:: MATERIAL FOR THIS TASK ::
-- ==== Sys2Proof/Machine/Motion.lean ====
section
/-! DEFINITION. The motion axes: profile, states, stops, limits, homing, current regulation, load angle and faults (R287–R312). -/

namespace Sys2Proof.Machine
open Sys2Proof

/-- Change one axis with its encoder and compare unit. -/
def State.modMotor (s : State) (n : Ma) (f : Motor → Motor) : State := { s with ma := s.ma.set n.val (f s.ma[n]) n.isLt }
/-- Change one axis. -/
def State.modMa (s : State) (n : Ma) (f : MaU → MaU) : State := s.modMotor n fun x => { x with m := f x.m }
/-- A register of an axis. -/
def State.maR (s : State) (n : Ma) (o : Nat) : Word := s.reg (maReg n o)
/-- A field of a register of an axis. -/
def State.maF (s : State) (n : Ma) (o lo w : Nat) : Nat := fld (s.maR n o) lo w
/-- Motion clocks of a stoke. -/
def State.motC (s : State) : Nat := s.stokeCyc / 8

/-- The codes of MA_STATUS.STATE. -/
def MaSt.code : MaSt → Nat
  | .disabled => 0
  | .idle => 1
  | .moving => 2
  | .stopping => 3
  | .homing => 4
  | .fault => 5
/-- The codes of HOME_STATUS. -/
def HomePh.code : HomePh → Nat
  | .none => 0
  | .search => 1
  | .backoff => 2
  | .approach => 3
  | .set => 4

/-- A value in 48 bits, signed (R295). -/
def wrap48 (i : Int) : Int := sx 48 (i % 281474976710656).toNat
/-- The accumulator after `m` motion clocks of the present stoke (R295, R296). -/
def MaU.accAt (u : MaU) (m : Nat) : Int :=
  let k := match u.cut with
    | some c => min m c
    | none => m
  let x : Nat := min u.extra k
  wrap48 (u.acc + u.v * (k : Int) + (if u.pos then (x : Int) else -(x : Int)))
/-- Accumulator [47:16]. -/
def microOf (a : Int) : Int := a.fdiv 65536
/-- Bridge mode. -/
def State.maBridge (s : State) (n : Ma) : Bool := s.maF n Reg.MA_CFG 0 2 == 0
/-- The outputs of the axis are in the brake state. -/
def MaU.braked (u : MaU) : Bool := u.brake || u.st == .disabled

/-- MA_STATUS. -/
def State.maStatus (s : State) (n : Ma) : Nat :=
  let u := s.ma[n].m
  u.st.code + bitAt u.homed 3 + bitAt u.short 4 + bitAt u.raised 5 + bitAt u.overshoot 6 + bitAt s.safe.stop[n] 7 + bitAt u.brake 8
    + bitAt u.sat 9
/-- MA_FAULT. -/
def MaU.faultWord (u : MaU) : Nat := u.cause + u.all * 65536
/-- LIM_STATUS. -/
def MaU.limStatus (u : MaU) : Nat :=
  all3.foldl (fun (a : Nat) (i : Fin 3) =>
    a + bitAt u.lims[i].raw i.val + bitAt u.lims[i].filt (4 + i.val) + bitAt u.lims[i].latch (8 + i.val)) 0
/-- HOME_STATUS. -/
def MaU.homeStatus (u : MaU) : Nat := u.home.code + bitAt u.reversed 3 + bitAt u.failed 4
/-- LA (R293): it reads 0xFFFF while no estimate is formed. -/
def MaU.laWord (u : MaU) : Nat :=
  match u.la with
  | some w => (clampI 0 65535 (qOfF w).rne).toNat
  | none => 0xFFFF

/-! Stops and faults (R301, R307). -/

/-- The velocity becomes 0 at motion clock `m` of the present stoke. -/
def MaU.halt (u : MaU) (m : Nat) : MaU :=
  { u with cut := some (match u.cut with
      | some c => min c m
      | none => m),
           vq := 0, drive := .rest, landing := false, extra := u.extra }
/-- The axis moves, or its profile is about to move it. -/
def MaU.going (u : MaU) : Bool := u.drive != .rest
/-- A move is given up: SHORT, and homing ends. -/
def MaU.giveUp (u : MaU) : MaU := { u with short := u.short || u.going, home := .none, found := false, away := false }

/-- A ramp stop begins, toward `a` once the axis stands still; an axis at rest in a move or in homing is there (R300, R306). -/
def State.maRamp (s : State) (n : Ma) (a : After) : State :=
  let dec := (s.maR n Reg.DECEL).toNat
  s.modMa n fun u =>
    if u.going then { u.giveUp with drive := .stop a, st := .stopping, dec := dec, hold := false, decDue := false }
    else { u.giveUp with st := if a = .fault then .fault else if u.st = .moving ∨ u.st = .homing then .idle else u.st }

/-- A hard stop at clock `m`: the axis goes where its stop was to lead. -/
def State.maHard (s : State) (n : Ma) (m : Nat) (toFault : Bool) : State :=
  s.modMa n fun u =>
    let f : Bool := toFault || u.drive == Drive.stop After.fault || u.st == MaSt.fault
    { (u.giveUp.halt m) with st := if f then .fault else if u.st = .disabled then .disabled else .idle }

/-- The stop that a cause calls for (R307): 1 ramp, 2 hard, 3 brake. -/
def State.maAct (s : State) (n : Ma) (code : Nat) : Nat :=
  let c := s.maR n Reg.STOP_CFG
  match code with
  | 1 => fld c 4 2
  | 4 => fld c 8 2
  | 5 => 1
  | 6 => 2
  | 7 => fld c 10 2
  | 8 => 2
  | _ => 3

/-- A cause arises on an enabled axis at clock `m` (R307): it is recorded, announced and stops the axis. -/
def State.maFault (s : State) (n : Ma) (code m : Nat) : State :=
  let u := s.ma[n].m
  if u.st = .disabled ∨ u.due.contains code = true then s
  else
    let old := u.faultWord
    let cause := if u.cause = 0 then code else if u.due.isEmpty then u.cause else min u.cause code
    let all := u.all ||| 2 ^ (code - 1)
    let s : State := s.modMa n fun u => { u with cause := cause, all := all, due := code :: u.due, failed := u.failed || code == 5 }
    let s : State := match s.maAct n code with
      | 1 => if (s.ma[n].m).st = MaSt.fault then s else s.maRamp n .fault
      | 2 => s.maHard n m true
      | _ => (s.maHard n m true).modMa n fun u => { u with brake := true }
    let s := (s.logEvent (0xB0 + n.val) 0 1 old (s.ma[n].m).faultWord).raiseSrc (0xB0 + n.val)
    s.evPulse (0x20 + n.val)

/-- A stop request falls in the present stoke, at an instant (R301); before RUN a ramp stop is taken at once. -/
def State.maStop (s : State) (n : Ma) (hard : Bool) : State :=
  let s := s.modMa n fun u => { u with stopped := true }
  if hard then s.maHard n (s.now / 8 + 1) false
  else if s.time.running then s.modMa n fun u => { u with ramp := true }
  else s.maRamp n .idle

/-- A stop request of the event matrix (R301). -/
def State.maEvent (s : State) (n : Ma) : State := s.maStop n (s.maF n Reg.STOP_CFG 0 2 == 2)

/-- An axis enters the brake state through the kill stage (R310). -/
def State.maBrakeAll (s : State) : State :=
  all8.foldl (fun (s : State) (n : Ma) =>
    s.modMa n fun u => if u.st = .disabled then u else { (u.giveUp.halt (s.now / 8)) with brake := true }) s

/-- After the damper every axis that was enabled is in FAULT with cause BRAKE (R310). -/
def State.maReleaseAll (s : State) : State :=
  all8.foldl (fun (s : State) (n : Ma) =>
    if (s.ma[n].m).st = .disabled then s
    else
      let s := s.modMa n fun u => { u with due := [], cause := 0 }
      (s.maFault n 9 (s.now / 8)).modMa n fun u => { u with st := .fault }) s

/-! Limits (R303–R306). -/

/-- The input that gives the home edge: 0 LIMP, 1 LIMN, 2 HOME. -/
def State.homeSrc (s : State) (n : Ma) : Fin 3 := match s.maF n Reg.HOME_CFG 0 2 with
  | 1 => 0
  | 2 => 1
  | _ => 2
/-- Change one input. -/
def MaU.modLim (u : MaU) (i : Fin 3) (f : LimIn → LimIn) : MaU := { u with lims := u.lims.set i.val (f u.lims[i]) i.isLt }
/-- Motion in a direction is blocked by a latched limit (R304). -/
def MaU.blocked (u : MaU) (pos : Bool) : Bool := if pos then u.lims[0].latch else u.lims[1].latch
/-- Motion from standstill is barred by a latched limit. DESIGN CHOICE (log 82): a homing that a limit has reversed (R306) may travel back
toward that limit, or BACKOFF could never run. -/
def MaU.barred (u : MaU) (pos : Bool) : Bool := u.blocked pos && !(u.home != .none && u.reversed && pos != u.hdir)
/-- The axis travels, and in which direction. -/
def MaU.travels (u : MaU) (pos : Bool) : Bool := u.going && u.pos == pos && (u.v != 0 || u.extra != 0 || u.vq != 0)
/-- The ACT field of an input. -/
def State.limAct (s : State) (n : Ma) (i : Fin 3) : Nat := s.maF n Reg.LIM_CFG (2 * i.val) 2

/-- A limit that is not the source latches in homing (R306). -/
def State.homeOther (s : State) (n : Ma) (i : Fin 3) : State :=
  let u := s.ma[n].m
  let m := s.now / 8 + 1
  if u.home = .search ∧ u.reversed = false ∧ u.found = false then
    let s := s.modMa n fun u => { u with reversed := true }
    if s.limAct n i = 1 then s.modMa n fun u => { u with drive := .stop .home }
    else s.modMa n fun u => u.halt m
  else s.maFault n 5 m

/-- A filtered assertion of an input at the present instant. -/
def State.limAssert (s : State) (n : Ma) (i : Fin 3) : State :=
  let was := (s.ma[n].m).lims[i].latch
  let s := s.modMa n fun u => u.modLim i fun l => { l with filt := true, latch := true }
  let s := if was then s else s.evPulse (0x28 + n.val)
  let u := s.ma[n].m
  if u.home ≠ .none ∧ u.home ≠ .set then
    if i = s.homeSrc n then
      let x := u.accAt (s.now / 8)
      if u.home = .search then s.modMa n fun u => { u with found := true }
      else if u.home = .approach ∧ u.found = false then s.modMa n fun u => { u with found := true, latched := x }
      else s
    else if i = 2 ∨ was = true then s
    else s.homeOther n i
  else if was then s
  else
    let toward := if i = 0 then u.travels true else if i = 1 then u.travels false else u.going
    match toward, s.limAct n i with
    | true, 1 => s.maStop n false
    | true, 2 => s.maStop n true
    | _, _ => s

:: PROBLEM DESCRIPTION ::
Scan the material above. Return every line containing the string "present".

:: EXERCISE SOLUTION ::
/-- The accumulator after `m` motion clocks of the present stoke (R295, R296). -/
/-- The velocity becomes 0 at motion clock `m` of the present stoke. -/
/-- A stop request falls in the present stoke, at an instant (R301); before RUN a ramp stop is taken at once. -/
/-- A filtered assertion of an input at the present instant. -/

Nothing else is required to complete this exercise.